Why is this the case? It turns out that on random graphs, GI is solvable in a very straightforward way. You only need to look at the local structure of each node — due to the randomness, every node has a distinctive neighborhood. Thus, the complexity of the worst case input and the average case input are on opposite ends of a spectrum. To see where “real” graphs fall on this spectrum, note that generative models of real graphs have a regular part and a random part. The regular part is captured in rules such as preferential attachment, but such rules only induce a probability distribution; there is still quite a bit of coin tossing needed to generate each edge. Intuitively, if there is “enough” randomness in the neighborhood of each node, then you only need to look at the local structure to tell different nodes apart. Thus, real-world graphs behave pretty much like random graphs.
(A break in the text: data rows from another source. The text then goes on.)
/-! ### RELEASE -/

/-- 40_pin_controller.md R94: RELEASE of owned lines under the guard frees each of them, in ACQ_ORDER, and changes
nothing else: `linesAcquired` and the guard stay as they are. -/
def Obligations.ReleaseFreesOwnedLines : Prop :=
  ∀ (s : State) (mask : BitVec 7), s.params.wf = true → s.Ready → s.Guarded →
    (∀ g, selects mask g = true → (s.line g).own = true) →
    ∃ t, exec (.release mask) s = .next t ∧
      (∀ g, t.line g = if selects mask g then Line.free else s.line g) ∧
      GainsEdges s t ((chosen s.params mask).map Edge.free) ∧ SameApartFromPins s t

/-- 40_pin_controller.md R95, 60_exceptions.md R177, R179: under RELEASE_UNOWNED = fault, the first masked line in
ACQ_ORDER that is not owned faults; the lines before it are already freed, two micro-steps each (40_pin_controller.md
R90), and no other. -/
def Obligations.ReleaseOfUnownedLineFaults : Prop :=
  ∀ (s : State) (mask : BitVec 7) (pre post : List Sig) (g : Sig), s.params.wf = true → s.Ready → s.Guarded →
    s.params.releaseUnowned = .fault → chosen s.params mask = pre ++ g :: post →
    (∀ h ∈ pre, (s.line h).own = true) → (s.line g).own = false →
    ∃ t, exec (.release mask) s = .next t ∧ FaultsAt s t .releaseUnowned { op := .release, k := 2 * pre.length }
        { op := .release, k := 2 * pre.length } ∧
      (∀ h, t.line h = if h ∈ pre then Line.free else s.line h) ∧ GainsEdges s t (pre.map Edge.free) ∧
      SameDriver s t ∧ t.lockOwner = s.lockOwner ∧ t.results = s.results

/-- 40_pin_controller.md R95: under RELEASE_UNOWNED = noop, a masked line that is not owned is skipped. -/
def Obligations.ReleaseOfUnownedLineSkips : Prop :=
  ∀ (s : State) (mask : BitVec 7), s.params.wf = true → s.Ready → s.Guarded → s.params.releaseUnowned = .noop →
    ∃ t, exec (.release mask) s = .next t ∧
      (∀ g, t.line g = if selects mask g && (s.line g).own then Line.free else s.line g) ∧
      GainsEdges s t (((chosen s.params mask).filter fun g => (s.line g).own).map Edge.free) ∧ SameApartFromPins s t

/-- 40_pin_controller.md R91, R94: what ACQUIRE and RELEASE leave unchanged, whatever they come to: the lines outside the
mask, the driver's fields, the guard, the launch state, the refusals and the other agents; ACQUIRE adds no fault and
RELEASE returns no result. -/
def Obligations.LineGroupFrame : Prop :=
  ∀ (s t : State) (mask : BitVec 7) (i : Instr), i ∈ [Instr.acquire mask, .release mask] → exec i s = .next t →
    (∀ g, selects mask g = false → t.line g = s.line g) ∧ SameDriver s t ∧ SameLaunch s t ∧
      t.lockOwner = s.lockOwner ∧ SameOthers s.self s t ∧ t.refusals = s.refusals ∧ t.answers = s.answers ∧
      t.registrations = s.registrations ∧ (i = .acquire mask → t.faults = s.faults ∧ t.agents = s.agents) ∧
      (i = .release mask → t.results = s.results)

/-! ### SETLEVEL -/

/-- 40_pin_controller.md R96, 10_state.md R42, R43: under the guard, on a line owned and set to output, SETLEVEL makes
the one host call; an accepted write sets the level and is an event if it changes it; a rejected one changes nothing,
and neither returns an error. Whether a write is accepted is drawn (notes/assumptions/4.md). -/
def Obligations.SetlevelWritesOneLevel : Prop :=
  ∀ (s : State) (g : Sig) (v : Bool), s.Ready → s.Guarded → (s.line g).presents = true →
    ∃ t, exec (.setlevel g v) s = .next t ∧
      (∀ h, t.line h =
        if h = g ∧ s.answers.head Config.freeAnswer = true then { s.line g with lvl := Level.ofBit v }
        else s.line h) ∧
      GainsEdges s t
        (if s.answers.head Config.freeAnswer = true ∧ (s.line g).lvl ≠ Level.ofBit v then [Edge.drive g v] else []) ∧
      t.hostCalls = s.hostCalls ++ [.setLevel (s.pin g) v (s.answers.head Config.freeAnswer)] ∧
      SameApartFromPins s t

/-- 40_pin_controller.md R97: SETLEVEL on a line that is not owned, or not set to output, faults and gives no level. -/
def Obligations.SetlevelOnUnownedLineFaults : Prop :=
  ∀ (s : State) (g : Sig) (v : Bool), s.Ready → s.Guarded → (s.line g).own = false ∨ (s.line g).dir ≠ .output →
    ∃ t, exec (.setlevel g v) s = .next t ∧
      FaultsAt s t .setLevelUnowned { op := .setlevel, k := 0 } { op := .setlevel, k := 0 } ∧
      SamePins s t ∧ t.hostCalls = s.hostCalls ∧ t.answers = s.answers

/-! ### TRANSMIT and the waits -/

/-- 41_protocol_engine.md R113 (P2): with every write accepted and E low on entry, TRANSMIT adds exactly two latches,
the high nibble and then the low nibble, under the RS (and RW) level that stands. The lines it writes are the block's,
and the trace accounts for the pins (an invariant, stated below). -/
def Obligations.TransmitLatchesHighThenLow : Prop :=
  ∀ (s : State) (w : Byte), s.Ready → s.Guarded → s.linesAcquired = true →
    (∀ g ∈ [Sig.e, .db7, .db6, .db5, .db4], (s.line g).presents = true) → s.TraceAccounts →
    (s.line .e).lvl = .low → s.Accepting 12 →
    ∃ t, exec (.transmit w) s = .next t ∧
      t.latches.map Latch.nibble = s.latches.map Latch.nibble ++ wordNibbles (s.line .rs).lvl (s.line .rw).lvl w

/-- 41_protocol_engine.md R111, R117: on lines the block drives and with every write accepted, TRANSMIT ends with E = 0
and the data lines holding the low nibble; RS and RW are as they were. -/
def Obligations.TransmitEndsWithLowNibble : Prop :=
  ∀ (s : State) (w : Byte), s.Ready → s.Guarded → s.linesAcquired = true →
    (∀ g ∈ [Sig.e, .db7, .db6, .db5, .db4], (s.line g).presents = true) → s.Accepting 12 →
    ∃ t, exec (.transmit w) s = .next t ∧ (t.line .e).lvl = .low ∧
      (t.line .db7).lvl = Level.ofBit ((lo w).getLsbD 3) ∧ (t.line .db6).lvl = Level.ofBit ((lo w).getLsbD 2) ∧
      (t.line .db5).lvl = Level.ofBit ((lo w).getLsbD 1) ∧ (t.line .db4).lvl = Level.ofBit ((lo w).getLsbD 0) ∧
      t.line .rs = s.line .rs ∧ t.line .rw = s.line .rw

/-- 41_protocol_engine.md R120 (P3), R121: with every write accepted and E low on entry, TRANSMIT adds to the trace data
writes, a pulse, data writes, a pulse; E is held high at least T_EH in each pulse; the low nibble's data writes and the
second rise come at least T_EL after the first fall, and the end at least T_EL after the second. Between the last data
write of a nibble and the end of its pulse nothing else happens at the pins. -/
def Obligations.TransmitPulsesKeepTheFloor : Prop :=
  ∀ (s : State) (w : Byte), s.Ready → s.Guarded → s.linesAcquired = true →
    (∀ g ∈ [Sig.e, .db7, .db6, .db5, .db4], (s.line g).presents = true) → s.TraceAccounts →
    (s.line .e).lvl = .low → s.Accepting 12 →
    ∃ t l₁ l₂ d₁ d₂, exec (.transmit w) s = .next t ∧ t.latches = s.latches ++ [l₁, l₂] ∧
      t.trace = s.trace ++ d₁ ++ [.drive (l₁.t - l₁.high) .e true, .drive l₁.t .e false] ++ d₂ ++
        [.drive (l₂.t - l₂.high) .e true, .drive l₂.t .e false] ∧
      (∀ ev ∈ d₁ ++ d₂, ev.isData = true) ∧ s.params.tEH ≤ l₁.high ∧ s.params.tEH ≤ l₂.high ∧
      s.now + l₁.high ≤ l₁.t ∧ (∀ ev ∈ d₂, l₁.t + s.params.tEL ≤ ev.time) ∧
      l₁.t + s.params.tEL + l₂.high ≤ l₂.t ∧ l₂.t + s.params.tEL ≤ t.now
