-- ==== Sys2Proof/Laws/Observe.lean ====
section
/-! SUPPORT. Reading a trace that has grown. -/

namespace Sys2Proof.Machine

@[simp] theorem Wire.afterAll_nil (w : Wire) : w.afterAll [] = w := rfl

@[simp] theorem Wire.afterAll_cons (w : Wire) (ev : Event) (evs : List Event) :
    w.afterAll (ev :: evs) = (w.after ev).afterAll evs := rfl

theorem Wire.afterAll_append (w : Wire) (xs ys : List Event) :
    w.afterAll (xs ++ ys) = (w.afterAll xs).afterAll ys := by
  simp [Wire.afterAll]

theorem Wire.latches_append (w : Wire) (xs ys : List Event) :
    w.latches (xs ++ ys) = w.latches xs ++ (w.afterAll xs).latches ys := by
  induction xs generalizing w with
  | nil => rfl
  | cons x xs ih => simp [Wire.latches, ih]

/-- The latches of a trace that has grown are the earlier ones and those of the new events, read from the pins the
earlier events left. -/
theorem latches_append (xs ys : List Event) :
    latches (xs ++ ys) = latches xs ++ (Wire.start.afterAll xs).latches ys := Wire.latches_append _ xs ys

@[simp] theorem Event.edge_own (t : Nat) (g : Sig) : (Event.own t g).edge = .own g := rfl

@[simp] theorem Event.edge_drive (t : Nat) (g : Sig) (v : Bool) : (Event.drive t g v).edge = .drive g v := rfl

@[simp] theorem Event.edge_free (t : Nat) (g : Sig) : (Event.free t g).edge = .free g := rfl

theorem GainsEdges.refl (s : State) : GainsEdges s s [] := by simp [GainsEdges]

theorem GainsEdges.trans {s t u : State} {xs ys : List Edge} (h : GainsEdges s t xs) (k : GainsEdges t u ys) :
    GainsEdges s u (xs ++ ys) := by
  simp only [GainsEdges] at *
  rw [k, h, List.append_assoc]

theorem GainsEdges.of_trace {s t : State} {evs : List Event} (h : t.trace = s.trace ++ evs) :
    GainsEdges s t (evs.map Event.edge) := by
  simp [GainsEdges, State.edges, h]

end Sys2Proof.Machine
end

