-- ==== Sys2Proof/Machine/Asm.lean ====
section
/-! DEFINITION. The assembler spelling of a request and the pseudo-instructions (30_encoding.md R82, R83). -/

namespace Sys2Proof.Machine

/-- A signal's name in assembler text (30_encoding.md R82). -/
def sigAsm : Sig → String
  | .rs => "RS"
  | .rw => "RW"
  | .e => "E"
  | .db4 => "DB4"
  | .db5 => "DB5"
  | .db6 => "DB6"
  | .db7 => "DB7"

/-- A number in assembler text, decimal. -/
def numAsm (n : Nat) : String := Nat.repr n

/-- The line that spells a request; none for a reserved row, which has no spelling. EV_CONTROL's opaque argument is
no part of the instruction and is given (30_encoding.md R78, R82). -/
def instrAsm (arg : Nat) : Instr → Option String
  | .acquire mask => some ("acquire " ++ numAsm mask.toNat)
  | .release mask => some ("release " ++ numAsm mask.toNat)
  | .setlevel s v => some ("setl " ++ sigAsm s ++ ", " ++ numAsm v.toNat)
  | .transmit w => some ("tx " ++ numAsm w.toNat)
  | .delayUs n => some ("delay_us " ++ numAsm n.toNat)
  | .delayMs n => some ("delay_ms " ++ numAsm n.toNat)
  | .lock => some "lock"
  | .unlock => some "unlock"
  | .initRun => some "init_run"
  | .evLoad => some "ev_load"
  | .evUnload => some "ev_unload"
  | .evOpen sid => some ("ev_open " ++ numAsm sid.toNat)
  | .evClose sid => some ("ev_close " ++ numAsm sid.toNat)
  | .evControl sid => some ("ev_control " ++ numAsm sid.toNat ++ ", " ++ numAsm arg)
  | .reserved0 _ => none
  | .reservedF _ => none

/-- The pseudo-instructions (30_encoding.md R83). -/
inductive Pseudo where
  | acquireAll
  | releaseAll
  | txName (c : CmdName)
  | cmd (w : Byte)
  | data (w : Byte)
deriving DecidableEq, Repr

/-- What a pseudo-instruction expands to (30_encoding.md R83). -/
def Pseudo.expand (p : Params) : Pseudo → List Instr
  | .acquireAll => [.acquire allSignals]
  | .releaseAll => [.release allSignals]
  | .txName c => [.transmit (p.rom.get c)]
  | .cmd w => [.setlevel .rs false, .transmit w]
  | .data w => [.setlevel .rs true, .transmit w]

end Sys2Proof.Machine
end

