-- ==== Sys2Proof/Tests/Slice0.lean ====
section
/-! SUPPORT. Tests with results taken from the spec's vectors (95_test_vectors.md), and for every statement with
hypotheses a witness that they can be met together. -/

set_option maxRecDepth 20000

namespace Sys2Proof.Tests

open Sys2Proof Sys2Proof.Machine

/-! ### States -/

/-- The configuration TC of 95_test_vectors.md. -/
def tc : Params where
  pin := { rs := 4, rw := 17, e := 18, db4 := 22, db5 := 23, db6 := 24, db7 := 25 }
  acqOrder := [.rs, .rw, .db4, .db5, .db6, .db7, .e]
  label := PerSig.of fun _ => ""
  tEH := 50000
  tEL := 50000
  tPON := 15000000
  tRST := 35000000
  tDPRE := 35000000
  tDPOST := 35000000
  tCmdGap := 0
  rom :=
    { reset := 0x33, startup1 := 0x32, startup2 := 0x28, functionset := 0x28, displayoff := 0x08, clear := 0x01,
      entrymode := 0x06, displayon := 0x0C, home := 0x02, char := 0x41 }
  releaseUnowned := .fault
  closePolicy := .reference
  maxSessions := 256
  deviceName := "lcd"
  className := "lcd"

/-- Reset under TC with no foreign owner, the minimal schedule, accepted writes and granted registrations. -/
def base : State :=
  { State.reset with
    params := tc
    foreign := []
    delays := { given := List.replicate 250 0, drawn := 0 }
    answers := { given := List.replicate 200 true, drawn := 0 }
    registrations := { given := [some 1, some 2, some 3], drawn := 0 } }

/-- The next state; `base` where there is none. -/
def after (o : Host.Outcome State Fault Refusal) : State :=
  match o with
  | .next t => t
  | .fault _ => base
  | .refused _ => base

/-- A field of the next state. -/
def field {α : Type} (o : Host.Outcome State Fault Refusal) (f : State → α) : Option α :=
  match o with
  | .next t => some (f t)
  | .fault _ => none
  | .refused _ => none

/-- The answers of the host to the next level writes. -/
def answering (l : List Bool) (s : State) : State := { s with answers := { given := l, drawn := 0 } }

/-- After V-ACQ-1, its draws given anew. -/
def acquired : State := { after (exec (.acquire 0x7F#7) base) with delays := base.delays }

/-- After V-ACQ-1 with `linesAcquired = 1` and agent 0 holding the guard: the start of V-TX-1. -/
def sending : State := { acquired with linesAcquired := true, lockOwner := some 0 }

/-- A loaded block, every session Closed and the guard free. -/
def up : State := { acquired with linesAcquired := true, initDone := true, loaded := .loaded, reg := some 1 }

/-- The same with session 0 Open. -/
def open0 : State := { up with sess := [0] }

/-- The same after the lines have been released. -/
def closed0 : State := { base with initDone := true, loaded := .loaded, reg := some 1, sess := [0] }

/-- The guard is held by agent 5. -/
def contended : State := { base with lockOwner := some 5 }

/-- Agent 0 holds the guard and owns nothing. -/
def guarding : State := { base with lockOwner := some 0 }

/-- The turn that comes next. -/
def turning (t : Turn) (s : State) : State := { s with turns := { given := [t], drawn := 0 } }

/-- One pending request of agent 0. -/
def pending (q : Word) (s : State) : State := { s with requests := [{ agent := 0, word := q, arg := 0 }] }

/-! ### WellFormed and decoding (V-DEC-1 to V-DEC-21) -/

theorem test_wellFormed_refuses_reserved0 : (Instr.reserved0 0xFFF#12).wellFormed = false := by decide

theorem test_wellFormed_refuses_reservedF : (Instr.reservedF 0#12).wellFormed = false := by decide

theorem test_wellFormed_accepts : (Instr.setlevel .db7 true).wellFormed = true := by decide

theorem test_decode_acquire : decode 0x107F#16 = .instr (.acquire 0x7F#7) := by decide

theorem test_decode_acquire_mbz : decode 0x1080#16 = .reserved .mbz := by decide

theorem test_decode_release : decode 0x207F#16 = .instr (.release 0x7F#7) := by decide

theorem test_decode_setlevel : decode 0x3201#16 = .instr (.setlevel .e true) := by decide

theorem test_decode_setlevel_sig7 : decode 0x3700#16 = .reserved .sig7 := by decide

theorem test_decode_setlevel_mbz : decode 0x3002#16 = .reserved .mbz ∧ decode 0x3801#16 = .reserved .mbz := by decide

theorem test_decode_transmit : decode 0x40A5#16 = .instr (.transmit 0xA5#8) := by decide

theorem test_decode_transmit_mbz : decode 0x4100#16 = .reserved .mbz := by decide

theorem test_decode_delayUs : decode 0x5FFF#16 = .instr (.delayUs 4095#12) := by decide

theorem test_decode_delayMs : decode 0x6023#16 = .instr (.delayMs 35#12) := by decide

theorem test_decode_lock : decode 0x7000#16 = .instr .lock ∧ decode 0x7001#16 = .reserved .mbz := by decide

theorem test_decode_unlock : decode 0x8000#16 = .instr .unlock := by decide

theorem test_decode_initRun : decode 0x9000#16 = .instr .initRun := by decide

theorem test_decode_evLoad : decode 0xA000#16 = .instr .evLoad := by decide

theorem test_decode_evUnload : decode 0xB000#16 = .instr .evUnload := by decide

theorem test_decode_evOpen : decode 0xC0FF#16 = .instr (.evOpen 255#8) ∧ decode 0xC100#16 = .reserved .mbz := by decide

theorem test_decode_evClose : decode 0xD000#16 = .instr (.evClose 0#8) := by decide

theorem test_decode_evControl : decode 0xE007#16 = .instr (.evControl 7#8) := by decide

theorem test_decode_reserved0 : decode 0x0FFF#16 = .instr (.reserved0 0xFFF#12) := by decide

theorem test_decode_reservedF : decode 0xF000#16 = .instr (.reservedF 0#12) := by decide

/-- A word that is no instruction gives none to the table's question. -/
theorem test_decodeTableWord :
    decodeTableWord 16 0x4033 = some (.transmit 0x33#8) ∧ decodeTableWord 16 0x3700 = none := by decide

/-- 30_encoding.md R82, R83. -/
theorem test_asm :
    instrAsm 0 (.setlevel .rs true) = some "setl RS, 1" ∧ instrAsm 3 (.evControl 7#8) = some "ev_control 7, 3" ∧
      (Pseudo.data 0x41#8).expand tc = [.setlevel .rs true, .transmit 0x41#8] := by decide

/-! ### ACQUIRE -/

/-- V-ACQ-6: DB4 comes before E in ACQ_ORDER. -/
theorem test_acquire_order :
    field (exec (.acquire 0x0C#7) base) State.trace =
      some [.own 0 .db4, .own 0 .e, .drive 0 .db4 false, .drive 0 .e false] := by decide

/-- V-ACQ-4: line 23 is held by another component. -/
theorem test_acquire_rollback :
    field (exec (.acquire 0x7F#7) { base with foreign := [23] }) (fun t => (t.trace, t.results.map Returned.result)) =
      some ([.own 0 .rs, .own 0 .rw, .own 0 .db4, .free 0 .db4, .free 0 .rw, .free 0 .rs],
        [.err .resourceUnavailable]) := by decide

/-- 40_pin_controller.md R90: the request and the claim are two micro-steps, and in between the line is the block's for
the host: another component cannot take it, and another agent's request of it fails. -/
theorem test_acquire_gap :
    ((agentTurn 0 (after (begin (.acquire 0x04#7) base))).line .e,
        (agentTurn 0 (after (begin (.acquire 0x04#7) base))).pcOf 0) =
      ({ granted := true, own := false, dir := .unset, lvl := .z }, some { op := .acquire, k := 1 }) ∧
    (foreignTurn 18 true (agentTurn 0 (after (begin (.acquire 0x04#7) base)))).foreign = [] ∧
    field (exec (.acquire 0x04#7) { agentTurn 0 (after (begin (.acquire 0x04#7) base)) with self := 1 })
        (fun t => t.results.map Returned.result) = some [.err .resourceUnavailable] := by decide

/-! ### RELEASE -/

/-- V-REL-4: the second RELEASE frees the six lines before E and faults at E. -/
theorem test_release_part_then_all :
    field (exec (.release 0x7F#7) (after (exec (.release 0x04#7) sending)))
        (fun t => (t.edges.drop 14, t.faults.map fun e => (e.code, e.pc))) =
      some ([.free .e, .free .rs, .free .rw, .free .db4, .free .db5, .free .db6, .free .db7],
        [(.releaseUnowned, { op := .release, k := 12 })]) := by
  decide

/-- V-REL-1. -/
theorem test_release_unguarded :
    field (exec (.release 0x7F#7) acquired) State.faults =
      some [{ code := .unguarded, agent := 0, pc := { op := .release, k := 0 }, now := 0 }] := by decide

/-! ### SETLEVEL -/

/-- V-SET-1. -/
theorem test_setlevel_rs :
    field (exec (.setlevel .rs true) sending) (fun t => (t.trace.drop 14, (t.line .rs).lvl)) =
      some ([.drive 0 .rs true], .high) := by decide

/-- V-SET-7: RS is not owned. -/
theorem test_setlevel_unowned :
    field (exec (.setlevel .rs true) (after (exec (.release 0x01#7) sending))) (fun t => t.faults.map FaultEntry.code) =
      some [.setLevelUnowned] := by decide

/-! ### TRANSMIT -/

/-- V-TX-1. -/
theorem test_transmit_trace :
    field (exec (.transmit 0xA5#8) sending) (fun t => (t.trace.drop 14, t.now)) =
      some ([.drive 0 .db7 true, .drive 0 .db5 true, .drive 0 .e true, .drive 50000 .e false, .drive 100000 .db7 false,
        .drive 100000 .db6 true, .drive 100000 .db5 false, .drive 100000 .db4 true, .drive 100000 .e true,
        .drive 150000 .e false], 200000) := by decide

/-- V-TX-6: the fall of E at k = 6 is rejected, so one latch, with E high for 150 000 ns. -/
theorem test_transmit_rejected_fall :
    field (exec (.transmit 0xA5#8) (answering ([true, true, true, true, true, false] ++ List.replicate 6 true) sending))
        (fun t => t.latches.map fun l => (l.t, [l.db7, l.db6, l.db5, l.db4], l.high)) =
      some [(150000, [.low, .high, .low, .high], 150000)] := by decide

/-! ### DELAY_US and DELAY_MS -/

/-- V-DLY-2. -/
theorem test_delayUs : field (exec (.delayUs 50#12) base) State.now = some 50000 := by decide

/-- V-DLY-4, without the guard as in V-DLY-6. -/
theorem test_delayMs : field (exec (.delayMs 35#12) base) State.now = some 35000000 := by decide

/-! ### LOCK and UNLOCK -/

/-- V-LK-2: the guard is held by another agent, so this one stands at its LOCK. -/
theorem test_lock_waits :
    field (exec .lock contended) (fun t => (t.lockOwner, t.pcOf 0, t.stuck 0)) =
      some (some 5, some { op := .lock, k := 0 }, true) := by decide

/-- V-LK-2: once the guard is free the waiting agent takes it. -/
theorem test_lock_after_wait :
    (agentTurn 0 { after (exec .lock contended) with lockOwner := none }).lockOwner = some 0 := by decide

/-- V-LK-4: the guard stays the other agent's. -/
theorem test_unlock_not_owner :
    field (exec .unlock contended) (fun t => (t.lockOwner, t.faults.map FaultEntry.code)) =
      some (some 5, [.unlockNotOwner]) := by decide

theorem test_unlock : field (exec .unlock guarding) State.lockOwner = some none := by decide

/-! ### INIT_RUN -/

/-- V-INIT-4: with `linesAcquired = 0` the first TRANSMIT faults after the 15 ms wait. -/
theorem test_initRun_unowned :
    field (exec .initRun { acquired with lockOwner := some 0 }) (fun t => (t.initDone, t.faults, t.trace.length)) =
      some (true,
        [{ code := .transmitUnowned, agent := 0, pc := { op := .transmit, k := 0 }, now := 15000000 }], 14) := by decide

/-- V-INIT-5: the rise of E for the first nibble of startup1 (write 17) is rejected, and one latch is missing. -/
theorem test_initRun_rejected_rise :
    field (exec .initRun (answering (List.replicate 16 true ++ [false] ++ List.replicate 105 true) sending))
        (fun t => (t.latches.length, (t.latches.map Latch.t).take 3)) =
      some (19, [15050000, 15150000, 50350000]) := by decide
It gets better: one of the uses of nauty, the leading graph isomorphism solver, is to *find hard instances* of graph isomorphism. The way this is done is by generating hundreds of candidate hard instances, solving them, and picking the ones that are the hardest to solve. (These are usually highly specialized graphs which are strongly regular and have fearful symmetry groups.) It would appear, then, that finding hard inputs for GI is GI-hard! I wonder if this property can be formally defined, and if there are other known problems for which this is true. This is a similar notion to Impagliazzo’s Heuristica, a world where NP != P, but for any problem in NP, and for inputs drawn from any samplable distribution (i.e, for any “real-world” input), there exists a polynomial time algorithm to decide it.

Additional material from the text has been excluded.